I'm a bit of two minds here, and I think the Paizo devs have painted themselves into a corner of sorts.

Traditionally, each caster class has had its own list of spells. The strength of this approach is that it allows designers to tailor each spell list to each class in ways that make them play off one another. In some cases, you even have class features that interact with specific spells (such as the 5e warlock having invocations that affect how eldritch blast works). The disadvantage is that it either requires a fair bit of extra work when expanding either the number of classes or number of spells, and the amount of extra work will only increase as time goes on, or that later classes will mostly be left out of any extra spells.

But in PF2, spells are assigned to one or more traditions, and if you can cast spells of that tradition you can cast that spell (subject to stuff about how your class learns spells and such). No muss, no fuss. No need to discuss whether a hypothetical shaman class (which for the purpose of the exercise would be a spontaneous primal caster) could cast sudden bolt or not - it's a primal spell, so of course they can (assuming they can learn it, since it's Uncommon). The disadvantage is that since the tradition lists aren't directly tied to classes anymore, they have to be balanced on their own. You can't go "clerics have better fighting skills than wizards so they get worse spells", because the divine list also has to work for angelic sorcerers with 6 hp/level and no armor.

So while in an ideal world, I agree that the spell lists of a cleric and a warlock (which we can pretend is a prepared occult caster) should look very different, in the world of PF2 there probably needs to be some overlap, because that same overlap is what balances an angelic sorcerer against a hag-blooded one.


Staffan Johansson wrote:
You can't go "clerics have better fighting skills than wizards so they get worse spells", because the divine list also has to work for angelic sorcerers with 6 hp/level and no armor

Except that's exactly what they did. "Worse" is subjective, but they deliberately set each tradition to have strengths, weaknesses, and gaps in their coverage.
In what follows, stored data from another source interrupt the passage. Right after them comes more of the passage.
-- ==== Sys2Proof/Tests/Slice0.lean ====
section
/-! SUPPORT. Tests: the ill-formed terms that WellFormed refuses, and the manual's own worked words decoded. -/

set_option Elab.async false

namespace Sys2Proof.Tests
open Sys2Proof Sys2Proof.Machine

/-! ## WellFormed (R56, R61): one ill-formed term for each check -/

/-- ADD.i32 v9, v2, v6, and an MX word of two BF16 matrices: both well-formed. -/
def good : VF := { vf 9 .i32 with sb := 0 }
def goodMx : MXF :=
  { w := noWait, xv := false, xsel := 0, sv := false, sbsel := 0, sbreg := 0, sasel := 0, sareg := 0, bty := .bf16, aty := .bf16,
    breg := 8, aoff := 0, qa := 0, z := true, tcol := 0, trow := 0 }
def goodMd : MDF :=
  { w := noWait, fill := 0, rnd := .rne, dty := .f32, fv := false, dmode := 1, doff := 0x400, qd := 0, tcol := 0, trow := 0 }

theorem wf_good : (Instr.addIntVr good).wf (tableEnv true) = true ∧ (Instr.ld { maf 4 1 2 .f16 with fn := 1 }).wf (tableEnv true) = true ∧
    (Instr.mma goodMx).wf (tableEnv true) = true ∧ (Instr.mdrn goodMd).wf (tableEnv true) = true := by decide +kernel
theorem wf_step4_privileged : (Instr.fwait (spf 20 0 0 0)).wf (tableEnv true) = false ∧
    (Instr.fwait (spf 20 0 0 0)).wf (tableEnv false) = true := by decide +kernel
theorem wf_step5_unused_field : (Instr.addIntVr { good with sb := 1 }).wf (tableEnv true) = false := by decide +kernel
theorem wf_step6_reserved_value : (Instr.cbr { brf 5 10 2 with mode := 3, pk := true }).wf (tableEnv true) = false ∧
    (Instr.cbr { brf 5 10 2 with mode := 2, pk := true }).wf (tableEnv true) = true := by decide +kernel
theorem wf_step7_type : (Instr.addIntVr { good with ty := .f32 }).wf (tableEnv true) = false := by decide +kernel
theorem wf_step8_register : (Instr.addIntUr { good with dst := 64 }).wf (tableEnv true) = false ∧
    (Instr.addIntUr { good with dst := 63 }).wf (tableEnv true) = true := by decide +kernel
theorem wf_step9_pair : (Instr.addIntVr { good with ty := .i64 }).wf (tableEnv true) = false ∧
    (Instr.addIntVr { good with dst := 8, ty := .i64 }).wf (tableEnv true) = true := by decide +kernel
theorem wf_step10_literal : (Instr.addIntVr { good with sc := 0, ck := .lit, lit := 0x100000000 }).wf (tableEnv true) = false ∧
    (Instr.addIntVr { good with sc := 0, ck := .lit, lit := 0xFFFFFFFF }).wf (tableEnv true) = true := by decide +kernel
theorem wf_literal_without_place : (Instr.addIntVr { good with lit := 5 }).wf (tableEnv true) = false := by decide +kernel
theorem wf_step11_uniform_mask : (Instr.addIntUr { good with msk := 1 }).wf (tableEnv true) = false := by decide +kernel
theorem wf_narrow_format : (Instr.dqnt { vf 9 (.nf 1) with sc := 0, ck := .imm }).wf { tableEnv true with fs := Vector.replicate 8 0 } = false ∧
    (Instr.dqnt { vf 9 (.nf 1) with sc := 0, ck := .imm }).wf (tableEnv true) = true := by decide +kernel
theorem wf_event_is_no_word : (Instr.ageCap 0 0).wf (tableEnv true) = false := by decide +kernel
theorem wf_matrix_trow : (Instr.mma { goodMx with trow := 31 }).wf (tableEnv true) = false := by decide +kernel
theorem wf_matrix_types : (Instr.mma { goodMx with aty := .f32 }).wf (tableEnv true) = false ∧
    (Instr.mma { goodMx with aty := .i8, bty := .i8, breg := 9 }).wf (tableEnv true) = false := by decide +kernel
theorem wf_matrix_scales : (Instr.mma { goodMx with sareg := 12 }).wf (tableEnv true) = false ∧
    (Instr.mma { goodMx with xsel := 1 }).wf (tableEnv true) = false := by decide +kernel
theorem wf_matrix_drain : (Instr.mdrn { goodMd with dmode := 4 }).wf (tableEnv true) = false ∧
    (Instr.mzero goodMd).wf (tableEnv true) = false := by decide +kernel
theorem wf_matrix_loop_and_q : (Instr.mjmp { w := noWait, imm := 1, tgt := 0, qc := 0 }).wf (tableEnv true) = false ∧
    (Instr.mqset { w := noWait, imm := 1, ib := false, qb := 0, qa := 0, qd := 0 }).wf (tableEnv true) = false := by decide +kernel

/-! ## Decoding: words that the manual writes out -/

/-- R42. -/
theorem decode_fma : decode (tableEnv true) 0xD050210384082080#64 0#64 =
    some (.fma { y := true, t := true, msk := 2, dst := 5, sa := 1, sb := 4, sc := 7, ty := .f32, rnd := .rne, k := false, ak := false, bk := true, ck := .reg, x := false, lit := 0 }) := by decide +kernel
/-- R43. -/
theorem decode_add_with_literal : decode (tableEnv true) 0x0091200001301804#64 0x186A0#64 =
    some (.addIntVr { y := false, t := false, msk := 0, dst := 9, sa := 9, sb := 0, sc := 0, ty := .i32, rnd := .rne, k := false, ak := false, bk := false, ck := .lit, x := false, lit := 0x186A0 }) := by decide +kernel
/-- R113. -/
theorem decode_xacq : decode (tableEnv true) 0x00000000300002E0#64 0#64 =
    some (.xacq (spf 0 0 0 0)) := by decide +kernel
/-- R117. -/
theorem decode_donate : decode (tableEnv true) 0x00604001B20002E0#64 0#64 =
    some (.donate (spf 6 2 3 0)) := by decide +kernel
/-- R136. -/
theorem decode_lea : decode (tableEnv true) 0x00A100819B581008#64 0#64 =
    some (.leaUr { y := false, t := false, msk := 0, dst := 10, sa := 8, sb := 2, sc := 3, ty := .n64, rnd := .rne, k := false, ak := false, bk := false, ck := .imm, x := false, lit := 0 }) := by decide +kernel
/-- R140. -/
theorem decode_brt : decode (tableEnv true) 0x0000200202000058#64 0#64 =
    some (.brt (brf 1 4 0)) := by decide +kernel
/-- R140. -/
theorem decode_bra : decode (tableEnv true) 0x0000000101000058#64 0#64 =
    some (.bra (brf 0 2 0)) := by decide +kernel
/-- R140. -/
theorem decode_loop : decode (tableEnv true) 0x0000000307082858#64 0#64 =
    some (.loop { brf 0 6 1 with fn := 10 }) := by decide +kernel
/-- R140. -/
theorem decode_ldec : decode (tableEnv true) 0x00001FFE88000058#64 0#64 =
    some (.ldec (brf 0 0x3FFD 0)) := by decide +kernel
/-- R140. -/
theorem decode_join : decode (tableEnv true) 0x0000400013000060#64 0#64 =
    some (.join (spf 0 2 0 0)) := by decide +kernel
/-- R140. -/
theorem decode_mact : decode (tableEnv true) 0x0020000016000060#64 0#64 =
    some (.mact (spf 2 0 0 0)) := by decide +kernel
/-- R140. -/
theorem decode_exit : decode (tableEnv true) 0x1800000014000060#64 0#64 =
    some (.exit { spf 0 0 0 0 with msk := 3 }) := by decide +kernel
/-- R167. -/
theorem decode_rsum : decode (tableEnv true) 0x082020001B080080#64 0#64 =
    some (.rsum { y := false, t := false, msk := 1, dst := 2, sa := 1, sb := 0, sc := 0, ty := .f32, rnd := .rne, k := false, ak := false, bk := false, ck := .reg, x := false, lit := 0 }) := by decide +kernel
/-- R167. -/
theorem decode_cvt : decode (tableEnv true) 0x0870C00091180080#64 0#64 =
    some (.cvt { y := false, t := false, msk := 1, dst := 7, sa := 6, sb := 0, sc := 1, ty := .bf16, rnd := .rne, k := false, ak := false, bk := false, ck := .reg, x := false, lit := 0 }) := by decide +kernel
/-- R185. -/
theorem decode_shdn : decode (tableEnv true) 0x00202000830810C0#64 0#64 =
    some (.shdn { y := false, t := false, msk := 0, dst := 2, sa := 1, sb := 0, sc := 1, ty := .f32, rnd := .rne, k := false, ak := false, bk := false, ck := .imm, x := false, lit := 0 }) := by decide +kernel
/-- R185. -/
theorem decode_rfau : decode (tableEnv true) 0x08302000080800C0#64 0#64 =
    some (.rfau { y := false, t := false, msk := 1, dst := 3, sa := 1, sb := 0, sc := 0, ty := .f32, rnd := .rne, k := false, ak := false, bk := false, ck := .reg, x := false, lit := 0 }) := by decide +kernel
/-- R209. -/
theorem decode_ld : decode (tableEnv true) 0x8040208001100510#64 0#64 =
    some (.ld { maf 4 1 2 .f16 with y := true, fn := 1, ol := false, lit := 0 }) := by decide +kernel
/-- R210. -/
theorem decode_st : decode (tableEnv true) 0x0040414002100510#64 0#64 =
    some (.st { maf 4 2 5 .f16 with y := false, fn := 1, ol := false, lit := 0 }) := by decide +kernel
/-- the FFT program. -/
theorem decode_st_with_offset : decode (tableEnv true) 0x016086C002182514#64 0x200#64 =
    some (.st { maf 22 4 27 .bf16 with y := false, fn := 1, ol := true, lit := 0x200 }) := by decide +kernel
/-- R201. -/
theorem decode_pmake : decode (tableEnv true) 0x001002800910190C#64 0x8000168#64 =
    some (.pmake { y := false, t := false, msk := 0, dst := 1, sa := 0, sb := 10, sc := 0, ty := .f16, rnd := .rne, k := false, ak := false, bk := false, ck := .lit, x := false, lit := 0x8000168 }) := by decide +kernel
/-- R202. -/
theorem decode_padd : decode (tableEnv true) 0x802040100A301108#64 0#64 =
    some (.padd { y := true, t := false, msk := 0, dst := 2, sa := 2, sb := 0, sc := 32, ty := .i32, rnd := .rne, k := false, ak := false, bk := false, ck := .imm, x := false, lit := 0 }) := by decide +kernel
/-- R223. -/
theorem decode_pwiden : decode (tableEnv true) 0x0020200001028950#64 0#64 =
    some (.pwiden (rtf 2 1)) := by decide +kernel
/-- R223. -/
theorem decode_pnarrow : decode (tableEnv true) 0x0060A00002018150#64 0#64 =
    some (.pnarrow { rtf 6 5 with nscope := .clus, nclass := .priv }) := by decide +kernel
/-- R251. -/
theorem decode_aadd_old : decode (tableEnv true) 0x0040404001081190#64 0#64 =
    some (.aadd { maf 4 2 1 .f32 with y := false, fn := 4, ol := false, lit := 0 }) := by decide +kernel
/-- R283. -/
theorem decode_ncopy : decode (tableEnv true) 0x0090C68B850011E8#64 0#64 =
    some (.ncopy { enf 9 6 26 23 .f64 with fn := 4 }) := by decide +kernel
/-- R277. -/
theorem decode_cwait : decode (tableEnv true) 0x00046000070001E8#64 0#64 =
    some (.cwait (enf 0 35 0 0 .f64)) := by decide +kernel
/-- R323. -/
theorem decode_qnt : decode (tableEnv true) 0x08A080C00BC83200#64 0#64 =
    some (.qnt { y := false, t := false, msk := 1, dst := 10, sa := 4, sb := 3, sc := 0, ty := (.nf 1), rnd := .rne, k := false, ak := false, bk := true, ck := .imm, x := false, lit := 0 }) := by decide +kernel
/-- R343. -/
theorem decode_cbr_maj : decode (tableEnv true) 0x0000A00501B40658#64 0#64 =
    some (.cbr { brf 5 10 2 with hint := true, pk := true, mode := 2, fn := 1 }) := by decide +kernel
/-- the ragged program. -/
theorem decode_cbr_any : decode (tableEnv true) 0x0000BFFB81220258#64 0#64 =
    some (.cbr { brf 5 0x3FF7 0 with pk := true, mode := 1 }) := by decide +kernel
/-- R341. -/
theorem decode_fjoin : decode (tableEnv true) 0x0000800082000260#64 0#64 =
    some (.fjoin (spf 0 4 1 0)) := by decide +kernel
/-- R352. -/
theorem decode_fvote_maj : decode (tableEnv true) 0x0000E00004000A60#64 0#64 =
    some (.fvote (spf 0 7 0 2)) := by decide +kernel
/-- R364. -/
theorem decode_coll_ar : decode (tableEnv true) 0x00100003030802A8#64 0#64 =
    some (.collAr { enf 1 0 0 6 .f32 with fn := 0 }) := by decide +kernel
/-- R364. -/
theorem decode_coll_ar_nd : decode (tableEnv true) 0x00100003030812A8#64 0#64 =
    some (.collAr { enf 1 0 0 6 .f32 with fn := 4 }) := by decide +kernel
/-- R375. -/
theorem decode_putr : decode (tableEnv true) 0x002022000A0002A8#64 0#64 =
    some (.putr (enf 2 1 8 0 .f64)) := by decide +kernel
/-- R395. -/
theorem decode_launch : decode (tableEnv true) 0x004040C0010002E8#64 0#64 =
    some (.launch (enf 4 2 3 0 .f64)) := by decide +kernel
/-- R398. -/
theorem decode_spawn : decode (tableEnv true) 0x00010280020002E8#64 0#64 =
    some (.spawn (enf 0 8 10 0 .f64)) := by decide +kernel
/-- R399. -/
theorem decode_preq : decode (tableEnv true) 0x80700000140002E0#64 0#64 =
    some (.preq { spf 7 0 0 0 with y := true }) := by decide +kernel
/-- R399. -/
theorem decode_grdget : decode (tableEnv true) 0x00300001150002E0#64 0#64 =
    some (.grdget (spf 3 0 2 0)) := by decide +kernel
/-- R425. -/
theorem decode_srd : decode (tableEnv true) 0x0010000103000320#64 0#64 =
    some (.srd (spf 1 0 2 0)) := by decide +kernel
/-- R426. -/
theorem decode_fwait : decode (tableEnv false) 0x0140000005000320#64 0#64 =
    some (.fwait (spf 20 0 0 0)) := by decide +kernel
/-- R427. -/
theorem decode_frsm : decode (tableEnv false) 0x0002800006000320#64 0#64 =
    some (.frsm (spf 0 20 0 0)) := by decide +kernel
/-- R433. -/
theorem decode_tlbinv : decode (tableEnv false) 0x000200448A000320#64 0#64 =
    some (.tlbinv (spf 0 16 0x89 0)) := by decide +kernel

/-! Matrix words -/

/-- R58. -/
theorem decode_mma : decodeMx (0x3#64 ++ 0x1880000080011001#64) = some (.mma { goodMx with w := { noWait with wv := true, wb := 1 } }) := by decide +kernel
/-- the FFT program. -/
theorem decode_mma_second_tile : decodeMx (0x3#64 ++ 0x18E00000C0011001#64) = some (.mma { goodMx with w := { noWait with wv := true, wb := 1 }, breg := 14, tcol := 2 }) := by decide +kernel
/-- the FFT program. -/
theorem decode_mma_offset : decodeMx (0x3#64 ++ 0x1880800080011001#64) = some (.mma { goodMx with w := { noWait with wv := true, wb := 1 }, aoff := 2048 }) := by decide +kernel
/-- R330. -/
theorem decode_mma_narrow : decodeMx (0x834199#64 ++ 0xC880000000000001#64) = some (.mma { goodMx with aty := .nf 1, bty := .nf 1, z := false, sv := true, sareg := 12, sbreg := 13 }) := by decide +kernel
/-- R330. -/
theorem decode_mma_perm : decodeMx (0x5834199#64 ++ 0xC880000000000001#64) = some (.mma { goodMx with aty := .nf 1, bty := .nf 1, z := false, sv := true, sareg := 12, sbreg := 13, xv := true, xsel := 1 }) := by decide +kernel
/-- R59. -/
theorem decode_mdrn_mean : decodeMx (0#64 ++ 0x0110400000000110#64) = some (.mdrn goodMd) := by decide +kernel
/-- the ragged program. -/
theorem decode_mdrn_count : decodeMx (0#64 ++ 0x0A20C00000000110#64) = some (.mdrn { goodMd with dty := .n32, dmode := 2, doff := 3072 }) := by decide +kernel
/-- R60. -/
theorem decode_msync : decodeMx (0#64 ++ 0x240440#64) = some (.msync { w := { noWait with av := true, ab := 2 } }) := by decide +kernel
/-- R60. -/
theorem decode_mend : decodeMx (0#64 ++ 0x441#64) = some (.mend { w := noWait }) := by decide +kernel
/-- R60. -/
theorem decode_mqld : decodeMx (0x1C04#64 ++ 0x0000001001000336#64) = some (.mqld { w := noWait, imm := 0x1C04, ib := true, qb := 0, qa := 0, qd := 1 }) := by decide +kernel
/-- R301. -/
theorem decode_mdjnz : decodeMx (0#64 ++ 0x0000FFFD02000222#64) = some (.mdjnz { w := noWait, imm := 0, tgt := 0xFFFD, qc := 2 }) := by decide +kernel
/-- the FFT program. -/
theorem decode_mdjnz_tile : decodeMx (0#64 ++ 0x0000FFF101000222#64) = some (.mdjnz { w := noWait, imm := 0, tgt := 0xFFF1, qc := 1 }) := by decide +kernel
/-- the ragged program. -/
theorem decode_mjmp : decodeMx (0#64 ++ 0x0000FFFC00000220#64) = some (.mjmp { w := noWait, imm := 0, tgt := 0xFFFC, qc := 0 }) := by decide +kernel

/-! ## Words that are no instruction -/

/-- R54. -/
theorem decode_empty : decodeCode (tableEnv true) 0#64 0 = .error (.ill 3) ∧ decodeCode (tableEnv true) (BitVec.allOnes 64) 0 = .error (.ill 1) := by
  decide +kernel
/-- R56, the worked FMA word with bits [23:19] = 17, and RSUM with AK = 1. -/
theorem decode_refused : decodeCode (tableEnv true) 0xD050210384882080#64 0 = .error (.ill 5) ∧
    decodeCode (tableEnv true) 0x082020001B084080#64 0 = .error (.ill 4) := by decide +kernel
/-- R56, step 4. -/
theorem decode_privileged : decodeCode (tableEnv true) 0x0140000005000320#64 0 = .error .priv := by decide +kernel
/-- R61: TROW 31. -/
theorem decode_mx_refused : decodeMx (0x3#64 ++ 0x188000009F011001#64) = none := by decide +kernel

/-! ## Encoding: the manual's bytes -/

/-- R42. -/
theorem encode_fma : encode (.fma { y := true, t := true, msk := 2, dst := 5, sa := 1, sb := 4, sc := 7, ty := .f32, rnd := .rne, k := false, ak := false, bk := true, ck := .reg, x := false, lit := 0 }) = [0x80, 0x20, 0x08, 0x84, 0x03, 0x21, 0x50, 0xD0] := by decide +kernel
/-- The manual's stored bytes of the first MMA word. -/
theorem encode_mma : encode (.mma { goodMx with w := { noWait with wv := true, wb := 1 } }) =
    [0x01, 0x10, 0x01, 0x80, 0x00, 0x00, 0x80, 0x18, 0x03, 0, 0, 0, 0, 0, 0, 0] := by decide +kernel

end Sys2Proof.Tests
end

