/-- A packet that covers a poisoned line, and a GETR's request that meets one. -/
theorem witness_RemoteTransfersArriveOnce_poison : let s := { base with mem := base.mem.putDir { base.mem.dirOf 0x201 with st := .poison } }
    paPkg 0x10080 = s.pkg.num.toNat ∧ (∀ k, k < 128 → s.waits (.mem ((0x10080 + k) / 128 * 128)) = false) ∧ s.mem.poisoned 0x201 = true ∧
    (∀ ln ∈ linesOf 0x10080 128, s.mem.ownedFar ln = false ∧ lineMask ln 0x10080 128 = BitVec.allOnes 128) ∧
    (linesOf 0x10080 4).find? s.mem.poisoned = some 0x201 := by
  decide +kernel

/-- What a GETR of this package has asked of package 1. -/
theorem witness_RemoteTransfersArriveOnce_back : let c := { haloCmd with kind := .getr, halo := none, sentAt := some (3, [0]) }
    let s := { haloState with cmds := [c] }
    let src := s.cmdSource c
    (src, 3, 0) ∉ s.pkg.window ∧ src / 256 = s.pkg.num.toNat ∧ paPkg (2 ^ 43 + 0x10000) ≠ s.pkg.num.toNat ∧ s.cmdOfPacket src 3 = some c ∧
    c.kind = .getr ∧ ∀ b ∈ c.back, b.1 ≠ 0 := by
  decide +kernel

theorem witness_RemoteTransfersArriveOnce_lost : let c := { haloCmd with kind := .putr, halo := none }
    let s := { haloState with cmds := [c] }
    (s.cmds.find? fun c => c.id == 3 && !c.done) = some c ∧ (c.kind = .putr ∨ c.kind = .getr) ∧ (s.team c.team).user = true := by
  decide +kernel

theorem witness_RemoteTransfersArriveOnce_resend : let m := Msg.remote 1 0 0 0 0 []
    let s := { base with out := [m] }
    s.out[0]? = some m ∧ 0 ∉ s.pkg.ackedOut ∧ 0 ∈ [0] ∧ (match m with | .chunk .. | .tree .. | .halo .. | .remote .. | .remoteGet .. => True | _ => False) :=
  ⟨by decide +kernel, by decide +kernel, by decide, trivial⟩

end Sys2Proof.Tests
end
In any case, my wish for the Secrets of Magic book is more cantrips! Specifically, I'd like to see at least 1 cantrip each with the following traits:

  • Emotion
  • Fear
  • Poison
  • Sonic
  • Polymorph or Morph
  • Disease
  • Fortune
  • Misfortune
  • Teleport or Move
  • Curse
  • Healing

And at least 1 cantrip that deals bleed, and another precision damage.

Edit: As an aside, I'm still surprised they didn't define conditions that take away or give more reactions. "Dazed" was right there.


2 people marked this as a favorite.

I forgot to mention it in my first post, but I could really use some more shadow magic like the old Shadow Conjuration. I don't expect it to operate exactly the same as it was a bit fiddly, but I always thought the quasi-illusory magic was a neat idea.


Staffan Johansson wrote:

But in PF2, spells are assigned to one or more traditions, and if you can cast spells of that tradition you can cast that spell (subject to stuff about how your class learns spells and such). No muss, no fuss. No need to discuss whether a hypothetical shaman class (which for the purpose of the exercise would be a spontaneous primal caster) could cast sudden bolt or not - it's a primal spell, so of course they can (assuming they can learn it, since it's Uncommon). The disadvantage is that since the tradition lists aren't directly tied to classes anymore, they have to be balanced on their own. You can't go "clerics have better fighting skills than wizards so they get worse spells", because the divine list also has to work for angelic sorcerers with 6 hp/level and no armor.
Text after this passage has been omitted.